Stored items
##############################

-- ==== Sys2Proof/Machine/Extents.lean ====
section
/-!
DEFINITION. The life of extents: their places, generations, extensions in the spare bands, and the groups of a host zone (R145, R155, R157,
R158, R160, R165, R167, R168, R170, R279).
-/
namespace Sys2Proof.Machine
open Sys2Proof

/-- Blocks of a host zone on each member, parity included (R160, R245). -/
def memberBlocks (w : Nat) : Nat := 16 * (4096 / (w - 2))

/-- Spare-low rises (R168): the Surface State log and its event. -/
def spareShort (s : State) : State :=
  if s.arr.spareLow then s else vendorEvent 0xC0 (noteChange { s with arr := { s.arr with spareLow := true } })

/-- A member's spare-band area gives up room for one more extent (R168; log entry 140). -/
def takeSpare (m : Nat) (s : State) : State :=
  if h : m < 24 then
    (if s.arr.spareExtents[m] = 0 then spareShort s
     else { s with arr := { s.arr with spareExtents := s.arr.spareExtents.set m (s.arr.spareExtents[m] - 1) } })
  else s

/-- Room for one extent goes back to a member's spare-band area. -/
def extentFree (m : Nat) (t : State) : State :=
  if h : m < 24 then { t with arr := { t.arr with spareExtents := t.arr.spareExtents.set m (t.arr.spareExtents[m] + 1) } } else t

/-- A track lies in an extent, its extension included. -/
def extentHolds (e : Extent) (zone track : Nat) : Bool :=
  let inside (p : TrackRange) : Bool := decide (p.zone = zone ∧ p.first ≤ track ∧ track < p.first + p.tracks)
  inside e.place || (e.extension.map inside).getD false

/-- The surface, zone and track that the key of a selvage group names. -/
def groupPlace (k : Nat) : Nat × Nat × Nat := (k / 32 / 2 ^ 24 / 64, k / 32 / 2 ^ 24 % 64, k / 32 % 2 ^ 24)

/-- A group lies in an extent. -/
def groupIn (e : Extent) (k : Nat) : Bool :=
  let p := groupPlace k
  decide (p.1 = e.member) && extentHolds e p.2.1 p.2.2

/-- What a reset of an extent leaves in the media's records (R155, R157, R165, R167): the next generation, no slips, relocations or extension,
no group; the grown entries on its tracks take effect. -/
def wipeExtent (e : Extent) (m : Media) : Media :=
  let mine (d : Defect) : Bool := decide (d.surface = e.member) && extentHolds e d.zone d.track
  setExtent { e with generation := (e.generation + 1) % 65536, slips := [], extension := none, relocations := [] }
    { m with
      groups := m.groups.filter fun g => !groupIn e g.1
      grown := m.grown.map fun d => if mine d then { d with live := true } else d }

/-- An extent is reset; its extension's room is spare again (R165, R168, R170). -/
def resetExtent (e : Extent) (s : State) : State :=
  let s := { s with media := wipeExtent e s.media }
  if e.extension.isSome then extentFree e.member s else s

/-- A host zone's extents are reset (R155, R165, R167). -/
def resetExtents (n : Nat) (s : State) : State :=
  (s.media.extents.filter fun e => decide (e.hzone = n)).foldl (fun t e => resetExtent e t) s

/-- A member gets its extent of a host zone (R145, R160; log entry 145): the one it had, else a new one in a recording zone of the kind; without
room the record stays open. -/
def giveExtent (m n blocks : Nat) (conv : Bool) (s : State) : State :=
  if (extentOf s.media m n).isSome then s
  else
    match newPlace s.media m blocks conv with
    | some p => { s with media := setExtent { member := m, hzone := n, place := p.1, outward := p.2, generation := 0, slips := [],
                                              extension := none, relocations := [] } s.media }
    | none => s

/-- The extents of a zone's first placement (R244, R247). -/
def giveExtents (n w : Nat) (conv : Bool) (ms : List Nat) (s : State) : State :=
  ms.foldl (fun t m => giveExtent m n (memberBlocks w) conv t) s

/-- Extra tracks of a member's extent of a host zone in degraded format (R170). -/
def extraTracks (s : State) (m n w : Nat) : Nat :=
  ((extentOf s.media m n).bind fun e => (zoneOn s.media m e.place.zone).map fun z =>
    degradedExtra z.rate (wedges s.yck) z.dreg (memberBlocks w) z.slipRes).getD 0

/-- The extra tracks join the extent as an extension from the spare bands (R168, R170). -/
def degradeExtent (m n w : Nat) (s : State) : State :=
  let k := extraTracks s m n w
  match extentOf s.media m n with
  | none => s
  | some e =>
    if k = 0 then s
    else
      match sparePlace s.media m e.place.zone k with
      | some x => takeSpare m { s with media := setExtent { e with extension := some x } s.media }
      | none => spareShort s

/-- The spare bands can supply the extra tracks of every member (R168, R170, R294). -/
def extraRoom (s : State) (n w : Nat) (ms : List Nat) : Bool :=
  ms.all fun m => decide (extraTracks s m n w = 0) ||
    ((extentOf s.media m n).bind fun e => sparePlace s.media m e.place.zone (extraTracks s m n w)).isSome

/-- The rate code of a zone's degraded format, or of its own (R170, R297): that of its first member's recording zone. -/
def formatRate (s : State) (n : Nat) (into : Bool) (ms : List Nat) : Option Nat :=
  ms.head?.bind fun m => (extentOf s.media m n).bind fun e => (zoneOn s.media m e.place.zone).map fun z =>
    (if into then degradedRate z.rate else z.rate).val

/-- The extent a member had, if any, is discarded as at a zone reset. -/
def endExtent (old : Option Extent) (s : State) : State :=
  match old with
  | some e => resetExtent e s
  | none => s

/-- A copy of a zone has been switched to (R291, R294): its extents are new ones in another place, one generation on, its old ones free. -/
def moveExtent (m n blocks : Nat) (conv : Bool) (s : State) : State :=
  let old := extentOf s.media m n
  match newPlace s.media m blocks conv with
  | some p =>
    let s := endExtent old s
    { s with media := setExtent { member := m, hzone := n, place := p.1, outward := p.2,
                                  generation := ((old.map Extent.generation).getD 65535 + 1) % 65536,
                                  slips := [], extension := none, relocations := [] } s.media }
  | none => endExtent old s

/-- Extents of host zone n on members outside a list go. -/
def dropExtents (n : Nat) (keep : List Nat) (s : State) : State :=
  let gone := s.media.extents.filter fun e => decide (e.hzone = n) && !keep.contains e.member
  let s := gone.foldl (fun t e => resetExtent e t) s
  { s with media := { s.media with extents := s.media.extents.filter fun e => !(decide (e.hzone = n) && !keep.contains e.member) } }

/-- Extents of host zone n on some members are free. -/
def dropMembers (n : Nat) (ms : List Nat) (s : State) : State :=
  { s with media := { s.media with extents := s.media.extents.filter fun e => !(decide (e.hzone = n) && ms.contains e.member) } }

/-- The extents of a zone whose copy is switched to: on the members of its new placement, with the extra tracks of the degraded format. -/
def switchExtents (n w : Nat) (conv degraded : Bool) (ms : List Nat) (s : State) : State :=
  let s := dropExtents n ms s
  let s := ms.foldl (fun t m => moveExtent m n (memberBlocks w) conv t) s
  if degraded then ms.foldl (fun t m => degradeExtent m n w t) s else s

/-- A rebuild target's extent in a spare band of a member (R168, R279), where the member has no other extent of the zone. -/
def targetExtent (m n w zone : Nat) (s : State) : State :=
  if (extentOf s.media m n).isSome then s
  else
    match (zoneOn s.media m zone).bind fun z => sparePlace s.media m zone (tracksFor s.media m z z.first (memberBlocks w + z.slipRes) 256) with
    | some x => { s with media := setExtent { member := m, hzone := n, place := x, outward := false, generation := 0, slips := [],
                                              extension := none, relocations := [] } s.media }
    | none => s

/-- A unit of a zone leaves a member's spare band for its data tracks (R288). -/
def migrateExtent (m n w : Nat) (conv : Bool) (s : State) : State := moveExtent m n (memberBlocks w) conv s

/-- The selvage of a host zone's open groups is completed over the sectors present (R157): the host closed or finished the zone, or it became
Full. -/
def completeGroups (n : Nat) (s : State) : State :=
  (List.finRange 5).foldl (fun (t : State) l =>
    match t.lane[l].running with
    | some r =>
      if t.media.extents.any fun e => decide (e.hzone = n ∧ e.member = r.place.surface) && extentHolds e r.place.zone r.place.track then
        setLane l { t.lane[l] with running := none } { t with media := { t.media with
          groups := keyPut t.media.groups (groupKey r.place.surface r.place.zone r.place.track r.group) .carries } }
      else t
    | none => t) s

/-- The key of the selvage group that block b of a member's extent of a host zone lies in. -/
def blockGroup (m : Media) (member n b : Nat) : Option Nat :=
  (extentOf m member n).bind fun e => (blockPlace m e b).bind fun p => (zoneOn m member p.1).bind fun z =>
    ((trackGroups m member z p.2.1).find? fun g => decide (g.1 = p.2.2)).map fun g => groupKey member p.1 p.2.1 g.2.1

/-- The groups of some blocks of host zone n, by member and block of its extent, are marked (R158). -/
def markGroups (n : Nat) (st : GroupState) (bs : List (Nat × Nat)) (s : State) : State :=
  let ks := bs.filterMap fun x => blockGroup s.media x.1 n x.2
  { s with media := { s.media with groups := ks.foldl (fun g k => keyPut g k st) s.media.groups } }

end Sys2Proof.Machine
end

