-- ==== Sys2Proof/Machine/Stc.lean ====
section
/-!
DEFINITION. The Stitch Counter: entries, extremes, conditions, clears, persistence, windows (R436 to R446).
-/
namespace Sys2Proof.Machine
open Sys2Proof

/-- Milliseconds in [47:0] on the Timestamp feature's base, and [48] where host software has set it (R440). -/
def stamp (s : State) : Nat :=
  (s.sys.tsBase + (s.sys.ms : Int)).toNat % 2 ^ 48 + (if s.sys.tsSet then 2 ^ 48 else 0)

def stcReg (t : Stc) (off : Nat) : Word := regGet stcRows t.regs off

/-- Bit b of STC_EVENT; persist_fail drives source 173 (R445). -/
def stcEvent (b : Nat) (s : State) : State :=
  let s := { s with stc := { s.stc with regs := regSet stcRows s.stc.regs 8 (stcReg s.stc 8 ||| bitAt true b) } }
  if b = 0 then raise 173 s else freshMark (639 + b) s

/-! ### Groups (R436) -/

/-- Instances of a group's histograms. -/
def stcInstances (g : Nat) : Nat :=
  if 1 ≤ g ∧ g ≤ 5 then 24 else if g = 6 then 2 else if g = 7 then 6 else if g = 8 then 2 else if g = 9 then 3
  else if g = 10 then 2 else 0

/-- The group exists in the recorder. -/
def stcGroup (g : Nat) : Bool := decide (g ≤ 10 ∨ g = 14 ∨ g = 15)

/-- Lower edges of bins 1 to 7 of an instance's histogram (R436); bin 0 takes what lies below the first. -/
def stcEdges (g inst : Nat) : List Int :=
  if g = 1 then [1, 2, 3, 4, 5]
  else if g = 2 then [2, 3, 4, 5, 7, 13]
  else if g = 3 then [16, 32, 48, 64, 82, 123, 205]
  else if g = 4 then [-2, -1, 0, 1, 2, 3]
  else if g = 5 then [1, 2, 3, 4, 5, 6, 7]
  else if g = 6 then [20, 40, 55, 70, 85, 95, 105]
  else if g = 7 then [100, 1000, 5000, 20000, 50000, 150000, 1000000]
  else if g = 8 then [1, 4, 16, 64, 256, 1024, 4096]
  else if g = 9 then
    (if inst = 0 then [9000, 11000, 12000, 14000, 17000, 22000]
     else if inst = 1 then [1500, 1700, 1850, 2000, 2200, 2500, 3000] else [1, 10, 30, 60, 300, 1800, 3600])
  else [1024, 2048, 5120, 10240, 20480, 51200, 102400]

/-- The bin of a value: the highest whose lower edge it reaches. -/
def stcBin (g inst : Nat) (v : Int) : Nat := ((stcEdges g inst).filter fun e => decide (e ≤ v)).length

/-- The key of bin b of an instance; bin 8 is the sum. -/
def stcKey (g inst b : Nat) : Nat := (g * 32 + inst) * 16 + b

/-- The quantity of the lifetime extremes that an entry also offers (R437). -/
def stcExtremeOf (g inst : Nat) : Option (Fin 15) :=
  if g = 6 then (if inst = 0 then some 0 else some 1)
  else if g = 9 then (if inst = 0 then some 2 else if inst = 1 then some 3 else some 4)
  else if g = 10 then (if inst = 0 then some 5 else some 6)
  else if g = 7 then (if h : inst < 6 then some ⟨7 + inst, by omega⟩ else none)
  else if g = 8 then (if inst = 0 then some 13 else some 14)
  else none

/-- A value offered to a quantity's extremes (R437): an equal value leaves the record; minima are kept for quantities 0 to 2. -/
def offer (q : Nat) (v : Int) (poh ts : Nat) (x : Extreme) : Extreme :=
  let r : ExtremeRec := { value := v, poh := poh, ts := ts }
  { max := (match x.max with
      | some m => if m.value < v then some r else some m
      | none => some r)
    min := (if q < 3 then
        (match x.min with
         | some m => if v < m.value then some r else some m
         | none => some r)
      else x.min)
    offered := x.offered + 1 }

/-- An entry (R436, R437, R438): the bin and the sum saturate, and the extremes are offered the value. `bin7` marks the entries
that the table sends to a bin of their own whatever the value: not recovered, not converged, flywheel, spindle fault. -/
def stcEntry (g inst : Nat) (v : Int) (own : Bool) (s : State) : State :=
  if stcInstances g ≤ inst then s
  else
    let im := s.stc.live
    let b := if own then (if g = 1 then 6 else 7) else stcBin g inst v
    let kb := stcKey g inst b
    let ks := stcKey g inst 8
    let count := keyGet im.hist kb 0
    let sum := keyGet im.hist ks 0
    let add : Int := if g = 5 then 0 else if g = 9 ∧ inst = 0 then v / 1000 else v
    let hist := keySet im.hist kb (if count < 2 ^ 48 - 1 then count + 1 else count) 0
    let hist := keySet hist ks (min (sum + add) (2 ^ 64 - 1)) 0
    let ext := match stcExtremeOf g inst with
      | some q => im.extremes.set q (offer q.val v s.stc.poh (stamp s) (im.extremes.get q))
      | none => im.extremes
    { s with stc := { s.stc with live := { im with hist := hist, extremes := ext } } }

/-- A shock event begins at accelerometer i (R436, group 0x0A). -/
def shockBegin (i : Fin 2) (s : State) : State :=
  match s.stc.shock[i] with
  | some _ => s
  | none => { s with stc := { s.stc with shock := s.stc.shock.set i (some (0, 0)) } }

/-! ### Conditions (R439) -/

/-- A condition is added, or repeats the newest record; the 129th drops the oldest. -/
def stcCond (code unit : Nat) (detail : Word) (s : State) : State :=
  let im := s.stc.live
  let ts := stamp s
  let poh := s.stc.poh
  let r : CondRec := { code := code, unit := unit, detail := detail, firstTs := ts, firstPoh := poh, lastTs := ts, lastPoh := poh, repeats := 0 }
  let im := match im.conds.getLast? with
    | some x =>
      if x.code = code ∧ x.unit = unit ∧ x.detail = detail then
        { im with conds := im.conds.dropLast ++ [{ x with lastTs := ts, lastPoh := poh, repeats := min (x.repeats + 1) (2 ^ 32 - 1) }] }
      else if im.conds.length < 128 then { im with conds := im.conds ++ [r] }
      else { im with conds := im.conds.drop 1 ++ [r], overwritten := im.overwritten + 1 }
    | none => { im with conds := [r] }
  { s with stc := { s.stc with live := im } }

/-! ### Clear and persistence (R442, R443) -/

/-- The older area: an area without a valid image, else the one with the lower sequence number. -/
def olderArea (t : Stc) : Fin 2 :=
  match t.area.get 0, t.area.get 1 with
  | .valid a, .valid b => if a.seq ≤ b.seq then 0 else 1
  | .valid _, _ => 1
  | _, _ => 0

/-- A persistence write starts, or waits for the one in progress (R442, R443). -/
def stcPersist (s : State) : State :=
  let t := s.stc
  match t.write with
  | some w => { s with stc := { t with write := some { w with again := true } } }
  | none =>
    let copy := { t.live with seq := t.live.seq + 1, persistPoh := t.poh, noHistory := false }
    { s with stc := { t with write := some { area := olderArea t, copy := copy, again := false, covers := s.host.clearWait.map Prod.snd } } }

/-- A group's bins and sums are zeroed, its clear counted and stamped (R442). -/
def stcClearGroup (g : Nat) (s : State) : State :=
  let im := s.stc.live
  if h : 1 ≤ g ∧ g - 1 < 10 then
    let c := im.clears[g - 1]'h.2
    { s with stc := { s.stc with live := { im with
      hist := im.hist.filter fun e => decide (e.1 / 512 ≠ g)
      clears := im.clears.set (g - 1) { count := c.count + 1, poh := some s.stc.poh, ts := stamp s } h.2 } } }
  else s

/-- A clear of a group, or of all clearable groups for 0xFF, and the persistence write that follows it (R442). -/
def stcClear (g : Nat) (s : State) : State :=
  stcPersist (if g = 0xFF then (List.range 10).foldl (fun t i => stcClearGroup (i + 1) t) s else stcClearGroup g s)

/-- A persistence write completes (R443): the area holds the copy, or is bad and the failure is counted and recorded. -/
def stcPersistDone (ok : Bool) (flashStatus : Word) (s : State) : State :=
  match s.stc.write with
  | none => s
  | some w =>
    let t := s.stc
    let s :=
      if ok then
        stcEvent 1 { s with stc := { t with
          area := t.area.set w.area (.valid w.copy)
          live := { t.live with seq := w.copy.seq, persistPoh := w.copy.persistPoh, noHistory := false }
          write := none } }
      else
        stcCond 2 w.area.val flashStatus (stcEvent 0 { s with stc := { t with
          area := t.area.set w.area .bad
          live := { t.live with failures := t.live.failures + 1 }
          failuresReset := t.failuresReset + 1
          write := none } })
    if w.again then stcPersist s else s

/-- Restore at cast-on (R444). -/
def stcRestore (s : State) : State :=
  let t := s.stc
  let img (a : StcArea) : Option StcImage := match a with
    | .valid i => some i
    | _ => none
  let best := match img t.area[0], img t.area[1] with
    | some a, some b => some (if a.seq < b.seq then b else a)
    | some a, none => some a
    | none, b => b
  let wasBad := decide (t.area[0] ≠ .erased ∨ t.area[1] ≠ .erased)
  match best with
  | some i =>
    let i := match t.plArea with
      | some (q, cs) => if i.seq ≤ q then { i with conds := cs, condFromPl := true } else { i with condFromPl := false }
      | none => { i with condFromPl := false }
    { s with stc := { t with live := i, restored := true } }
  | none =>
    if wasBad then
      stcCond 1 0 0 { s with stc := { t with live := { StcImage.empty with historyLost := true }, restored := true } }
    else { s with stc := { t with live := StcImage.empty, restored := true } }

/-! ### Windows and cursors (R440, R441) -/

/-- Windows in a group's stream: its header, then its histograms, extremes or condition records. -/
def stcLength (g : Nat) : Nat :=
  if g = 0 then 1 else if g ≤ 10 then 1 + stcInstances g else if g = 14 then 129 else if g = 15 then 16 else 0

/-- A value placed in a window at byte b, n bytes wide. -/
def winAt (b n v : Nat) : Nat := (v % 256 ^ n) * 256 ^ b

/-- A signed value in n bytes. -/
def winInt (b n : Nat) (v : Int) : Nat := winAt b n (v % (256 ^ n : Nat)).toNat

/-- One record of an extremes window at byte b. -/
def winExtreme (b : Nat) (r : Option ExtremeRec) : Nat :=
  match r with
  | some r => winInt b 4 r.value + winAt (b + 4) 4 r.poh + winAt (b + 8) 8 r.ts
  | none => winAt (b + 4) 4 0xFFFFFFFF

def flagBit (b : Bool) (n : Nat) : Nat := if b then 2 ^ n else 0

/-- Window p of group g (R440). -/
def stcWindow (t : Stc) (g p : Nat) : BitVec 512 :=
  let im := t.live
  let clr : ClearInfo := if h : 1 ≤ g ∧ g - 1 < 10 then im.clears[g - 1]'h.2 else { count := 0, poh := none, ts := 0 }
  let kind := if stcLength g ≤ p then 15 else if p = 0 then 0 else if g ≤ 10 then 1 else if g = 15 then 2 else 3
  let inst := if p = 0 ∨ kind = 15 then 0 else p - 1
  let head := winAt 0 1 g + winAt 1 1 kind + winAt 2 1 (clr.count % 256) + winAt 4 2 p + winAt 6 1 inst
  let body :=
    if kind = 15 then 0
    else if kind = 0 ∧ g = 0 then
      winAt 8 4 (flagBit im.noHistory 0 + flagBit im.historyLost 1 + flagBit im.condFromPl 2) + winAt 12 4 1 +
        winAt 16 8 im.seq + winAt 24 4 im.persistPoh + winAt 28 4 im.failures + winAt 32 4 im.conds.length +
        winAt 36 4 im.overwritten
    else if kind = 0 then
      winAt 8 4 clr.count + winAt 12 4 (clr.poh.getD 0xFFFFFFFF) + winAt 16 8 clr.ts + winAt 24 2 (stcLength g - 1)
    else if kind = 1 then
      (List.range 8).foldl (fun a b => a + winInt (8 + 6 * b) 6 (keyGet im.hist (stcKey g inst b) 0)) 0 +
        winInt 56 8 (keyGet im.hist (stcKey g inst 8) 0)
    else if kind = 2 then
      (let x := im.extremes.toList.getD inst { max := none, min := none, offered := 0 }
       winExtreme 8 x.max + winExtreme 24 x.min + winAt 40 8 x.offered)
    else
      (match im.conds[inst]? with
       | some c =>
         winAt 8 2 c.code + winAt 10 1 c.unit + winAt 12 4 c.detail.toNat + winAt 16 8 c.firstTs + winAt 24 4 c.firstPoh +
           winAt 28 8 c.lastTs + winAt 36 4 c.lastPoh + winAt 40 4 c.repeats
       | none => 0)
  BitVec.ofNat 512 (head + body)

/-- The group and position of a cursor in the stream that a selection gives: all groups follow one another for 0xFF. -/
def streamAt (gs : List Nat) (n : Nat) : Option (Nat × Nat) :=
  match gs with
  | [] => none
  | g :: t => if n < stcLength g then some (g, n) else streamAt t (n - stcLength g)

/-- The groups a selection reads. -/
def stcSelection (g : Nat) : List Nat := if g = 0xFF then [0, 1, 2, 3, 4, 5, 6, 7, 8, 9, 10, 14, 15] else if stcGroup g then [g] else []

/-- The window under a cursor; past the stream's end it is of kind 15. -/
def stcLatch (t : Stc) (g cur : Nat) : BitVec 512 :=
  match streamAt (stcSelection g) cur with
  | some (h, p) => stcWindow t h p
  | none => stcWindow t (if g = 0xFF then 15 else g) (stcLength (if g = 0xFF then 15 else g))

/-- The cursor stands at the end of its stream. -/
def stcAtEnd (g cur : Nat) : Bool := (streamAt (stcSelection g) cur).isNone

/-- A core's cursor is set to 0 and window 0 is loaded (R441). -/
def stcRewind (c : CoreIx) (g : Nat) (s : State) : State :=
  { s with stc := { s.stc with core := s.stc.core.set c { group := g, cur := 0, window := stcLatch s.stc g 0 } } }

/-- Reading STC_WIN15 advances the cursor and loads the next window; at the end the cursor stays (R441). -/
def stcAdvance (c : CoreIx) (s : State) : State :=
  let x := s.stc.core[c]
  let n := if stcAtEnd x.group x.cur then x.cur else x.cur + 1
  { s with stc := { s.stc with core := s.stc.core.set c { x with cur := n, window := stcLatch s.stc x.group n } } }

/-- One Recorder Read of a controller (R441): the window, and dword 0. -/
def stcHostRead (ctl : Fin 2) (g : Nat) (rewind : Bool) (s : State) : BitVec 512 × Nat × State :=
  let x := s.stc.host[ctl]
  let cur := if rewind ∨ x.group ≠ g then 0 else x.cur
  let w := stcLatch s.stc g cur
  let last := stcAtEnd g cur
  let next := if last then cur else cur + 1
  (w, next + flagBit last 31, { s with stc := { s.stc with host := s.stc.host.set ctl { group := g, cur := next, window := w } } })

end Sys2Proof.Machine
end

##############################

The word to look for is "streamAt"; copy out every line of the entries that holds it.

def streamAt (gs : List Nat) (n : Nat) : Option (Nat × Nat) :=
  | g :: t => if n < stcLength g then some (g, n) else streamAt t (n - stcLength g)
  match streamAt (stcSelection g) cur with
def stcAtEnd (g cur : Nat) : Bool := (streamAt (stcSelection g) cur).isNone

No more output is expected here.